◆ What the task asks ◆
Both the line below containing "s.yieldAt := by unfold State.onset; split <;> rfl" and the line containing "s.readData := by unfold State.onset; split <;> rfl", along with every line between them, should be repeated exactly; no other line belongs in the answer.

◆ Input ◆
★ ★ ★ ★
/-! onset changes `cl` only. -/

@[simp] theorem State.onset_regs (s : State) (a b c : Nat) : (s.onset a b c).regs = s.regs := by unfold State.onset; split <;> rfl
@[simp] theorem State.onset_tb (s : State) (a b c : Nat) : (s.onset a b c).tb = s.tb := by unfold State.onset; split <;> rfl
@[simp] theorem State.onset_pcie (s : State) (a b c : Nat) : (s.onset a b c).pcie = s.pcie := by unfold State.onset; split <;> rfl
@[simp] theorem State.onset_qe (s : State) (a b c : Nat) : (s.onset a b c).qe = s.qe := by unfold State.onset; split <;> rfl
@[simp] theorem State.onset_dma (s : State) (a b c : Nat) : (s.onset a b c).dma = s.dma := by unfold State.onset; split <;> rfl
@[simp] theorem State.onset_mb (s : State) (a b c : Nat) : (s.onset a b c).mb = s.mb := by unfold State.onset; split <;> rfl
@[simp] theorem State.onset_gr (s : State) (a b c : Nat) : (s.onset a b c).gr = s.gr := by unfold State.onset; split <;> rfl
@[simp] theorem State.onset_pt (s : State) (a b c : Nat) : (s.onset a b c).pt = s.pt := by unfold State.onset; split <;> rfl
@[simp] theorem State.onset_kn (s : State) (a b c : Nat) : (s.onset a b c).kn = s.kn := by unfold State.onset; split <;> rfl
@[simp] theorem State.onset_gy (s : State) (a b c : Nat) : (s.onset a b c).gy = s.gy := by unfold State.onset; split <;> rfl
@[simp] theorem State.onset_hz (s : State) (a b c : Nat) : (s.onset a b c).hz = s.hz := by unfold State.onset; split <;> rfl
@[simp] theorem State.onset_ms (s : State) (a b c : Nat) : (s.onset a b c).ms = s.ms := by unfold State.onset; split <;> rfl
@[simp] theorem State.onset_tw (s : State) (a b c : Nat) : (s.onset a b c).tw = s.tw := by unfold State.onset; split <;> rfl
@[simp] theorem State.onset_fn (s : State) (a b c : Nat) : (s.onset a b c).fn = s.fn := by unfold State.onset; split <;> rfl
@[simp] theorem State.onset_ps (s : State) (a b c : Nat) : (s.onset a b c).ps = s.ps := by unfold State.onset; split <;> rfl
@[simp] theorem State.onset_lt (s : State) (a b c : Nat) : (s.onset a b c).lt = s.lt := by unfold State.onset; split <;> rfl
@[simp] theorem State.onset_ln (s : State) (a b c : Nat) : (s.onset a b c).ln = s.ln := by unfold State.onset; split <;> rfl
@[simp] theorem State.onset_rx (s : State) (a b c : Nat) : (s.onset a b c).rx = s.rx := by unfold State.onset; split <;> rfl
@[simp] theorem State.onset_bp (s : State) (a b c : Nat) : (s.onset a b c).bp = s.bp := by unfold State.onset; split <;> rfl
@[simp] theorem State.onset_fd (s : State) (a b c : Nat) : (s.onset a b c).fd = s.fd := by unfold State.onset; split <;> rfl
@[simp] theorem State.onset_crp (s : State) (a b c : Nat) : (s.onset a b c).crp = s.crp := by unfold State.onset; split <;> rfl
@[simp] theorem State.onset_mg (s : State) (a b c : Nat) : (s.onset a b c).mg = s.mg := by unfold State.onset; split <;> rfl
@[simp] theorem State.onset_sp (s : State) (a b c : Nat) : (s.onset a b c).sp = s.sp := by unfold State.onset; split <;> rfl
@[simp] theorem State.onset_yieldAt (s : State) (a b c : Nat) : (s.onset a b c).yieldAt = s.yieldAt := by unfold State.onset; split <;> rfl
@[simp] theorem State.onset_wire (s : State) (a b c : Nat) : (s.onset a b c).wire = s.wire := by unfold State.onset; split <;> rfl
@[simp] theorem State.onset_latched (s : State) (a b c : Nat) : (s.onset a b c).latched = s.latched := by unfold State.onset; split <;> rfl
@[simp] theorem State.onset_loHeld (s : State) (a b c : Nat) : (s.onset a b c).loHeld = s.loHeld := by unfold State.onset; split <;> rfl
@[simp] theorem State.onset_recLatch (s : State) (a b c : Nat) : (s.onset a b c).recLatch = s.recLatch := by unfold State.onset; split <;> rfl
@[simp] theorem State.onset_readData (s : State) (a b c : Nat) : (s.onset a b c).readData = s.readData := by unfold State.onset; split <;> rfl
@[simp] theorem State.onset_freeIdx (s : State) (a b c : Nat) : (s.onset a b c).freeIdx = s.freeIdx := by unfold State.onset; split <;> rfl
@[simp] theorem State.onset_pending (s : State) (a b c : Nat) : (s.onset a b c).pending = s.pending := by unfold State.onset; split <;> rfl

/-! loopPut changes `bp` only. -/

@[simp] theorem State.loopPut_regs (s : State) (w : WireOut) : (s.loopPut w).regs = s.regs := by unfold State.loopPut; (repeat' split) <;> rfl
@[simp] theorem State.loopPut_tb (s : State) (w : WireOut) : (s.loopPut w).tb = s.tb := by unfold State.loopPut; (repeat' split) <;> rfl
@[simp] theorem State.loopPut_pcie (s : State) (w : WireOut) : (s.loopPut w).pcie = s.pcie := by unfold State.loopPut; (repeat' split) <;> rfl
@[simp] theorem State.loopPut_qe (s : State) (w : WireOut) : (s.loopPut w).qe = s.qe := by unfold State.loopPut; (repeat' split) <;> rfl
@[simp] theorem State.loopPut_dma (s : State) (w : WireOut) : (s.loopPut w).dma = s.dma := by unfold State.loopPut; (repeat' split) <;> rfl
@[simp] theorem State.loopPut_mb (s : State) (w : WireOut) : (s.loopPut w).mb = s.mb := by unfold State.loopPut; (repeat' split) <;> rfl
@[simp] theorem State.loopPut_gr (s : State) (w : WireOut) : (s.loopPut w).gr = s.gr := by unfold State.loopPut; (repeat' split) <;> rfl
@[simp] theorem State.loopPut_pt (s : State) (w : WireOut) : (s.loopPut w).pt = s.pt := by unfold State.loopPut; (repeat' split) <;> rfl
@[simp] theorem State.loopPut_kn (s : State) (w : WireOut) : (s.loopPut w).kn = s.kn := by unfold State.loopPut; (repeat' split) <;> rfl
@[simp] theorem State.loopPut_gy (s : State) (w : WireOut) : (s.loopPut w).gy = s.gy := by unfold State.loopPut; (repeat' split) <;> rfl
@[simp] theorem State.loopPut_hz (s : State) (w : WireOut) : (s.loopPut w).hz = s.hz := by unfold State.loopPut; (repeat' split) <;> rfl
@[simp] theorem State.loopPut_ms (s : State) (w : WireOut) : (s.loopPut w).ms = s.ms := by unfold State.loopPut; (repeat' split) <;> rfl
@[simp] theorem State.loopPut_tw (s : State) (w : WireOut) : (s.loopPut w).tw = s.tw := by unfold State.loopPut; (repeat' split) <;> rfl
@[simp] theorem State.loopPut_fn (s : State) (w : WireOut) : (s.loopPut w).fn = s.fn := by unfold State.loopPut; (repeat' split) <;> rfl
@[simp] theorem State.loopPut_ps (s : State) (w : WireOut) : (s.loopPut w).ps = s.ps := by unfold State.loopPut; (repeat' split) <;> rfl
@[simp] theorem State.loopPut_lt (s : State) (w : WireOut) : (s.loopPut w).lt = s.lt := by unfold State.loopPut; (repeat' split) <;> rfl
@[simp] theorem State.loopPut_ln (s : State) (w : WireOut) : (s.loopPut w).ln = s.ln := by unfold State.loopPut; (repeat' split) <;> rfl
@[simp] theorem State.loopPut_rx (s : State) (w : WireOut) : (s.loopPut w).rx = s.rx := by unfold State.loopPut; (repeat' split) <;> rfl
@[simp] theorem State.loopPut_cl (s : State) (w : WireOut) : (s.loopPut w).cl = s.cl := by unfold State.loopPut; (repeat' split) <;> rfl
@[simp] theorem State.loopPut_fd (s : State) (w : WireOut) : (s.loopPut w).fd = s.fd := by unfold State.loopPut; (repeat' split) <;> rfl
@[simp] theorem State.loopPut_crp (s : State) (w : WireOut) : (s.loopPut w).crp = s.crp := by unfold State.loopPut; (repeat' split) <;> rfl
@[simp] theorem State.loopPut_mg (s : State) (w : WireOut) : (s.loopPut w).mg = s.mg := by unfold State.loopPut; (repeat' split) <;> rfl
@[simp] theorem State.loopPut_sp (s : State) (w : WireOut) : (s.loopPut w).sp = s.sp := by unfold State.loopPut; (repeat' split) <;> rfl
@[simp] theorem State.loopPut_yieldAt (s : State) (w : WireOut) : (s.loopPut w).yieldAt = s.yieldAt := by unfold State.loopPut; (repeat' split) <;> rfl
@[simp] theorem State.loopPut_latched (s : State) (w : WireOut) : (s.loopPut w).latched = s.latched := by unfold State.loopPut; (repeat' split) <;> rfl
@[simp] theorem State.loopPut_loHeld (s : State) (w : WireOut) : (s.loopPut w).loHeld = s.loHeld := by unfold State.loopPut; (repeat' split) <;> rfl
@[simp] theorem State.loopPut_recLatch (s : State) (w : WireOut) : (s.loopPut w).recLatch = s.recLatch := by unfold State.loopPut; (repeat' split) <;> rfl
@[simp] theorem State.loopPut_readData (s : State) (w : WireOut) : (s.loopPut w).readData = s.readData := by unfold State.loopPut; (repeat' split) <;> rfl
@[simp] theorem State.loopPut_freeIdx (s : State) (w : WireOut) : (s.loopPut w).freeIdx = s.freeIdx := by unfold State.loopPut; (repeat' split) <;> rfl
@[simp] theorem State.loopPut_pending (s : State) (w : WireOut) : (s.loopPut w).pending = s.pending := by unfold State.loopPut; (repeat' split) <;> rfl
★ ★ ★ ★
◆ Reply to the task ◆
@[simp] theorem State.onset_yieldAt (s : State) (a b c : Nat) : (s.onset a b c).yieldAt = s.yieldAt := by unfold State.onset; split <;> rfl
@[simp] theorem State.onset_wire (s : State) (a b c : Nat) : (s.onset a b c).wire = s.wire := by unfold State.onset; split <;> rfl
@[simp] theorem State.onset_latched (s : State) (a b c : Nat) : (s.onset a b c).latched = s.latched := by unfold State.onset; split <;> rfl
@[simp] theorem State.onset_loHeld (s : State) (a b c : Nat) : (s.onset a b c).loHeld = s.loHeld := by unfold State.onset; split <;> rfl
@[simp] theorem State.onset_recLatch (s : State) (a b c : Nat) : (s.onset a b c).recLatch = s.recLatch := by unfold State.onset; split <;> rfl
@[simp] theorem State.onset_readData (s : State) (a b c : Nat) : (s.onset a b c).readData = s.readData := by unfold State.onset; split <;> rfl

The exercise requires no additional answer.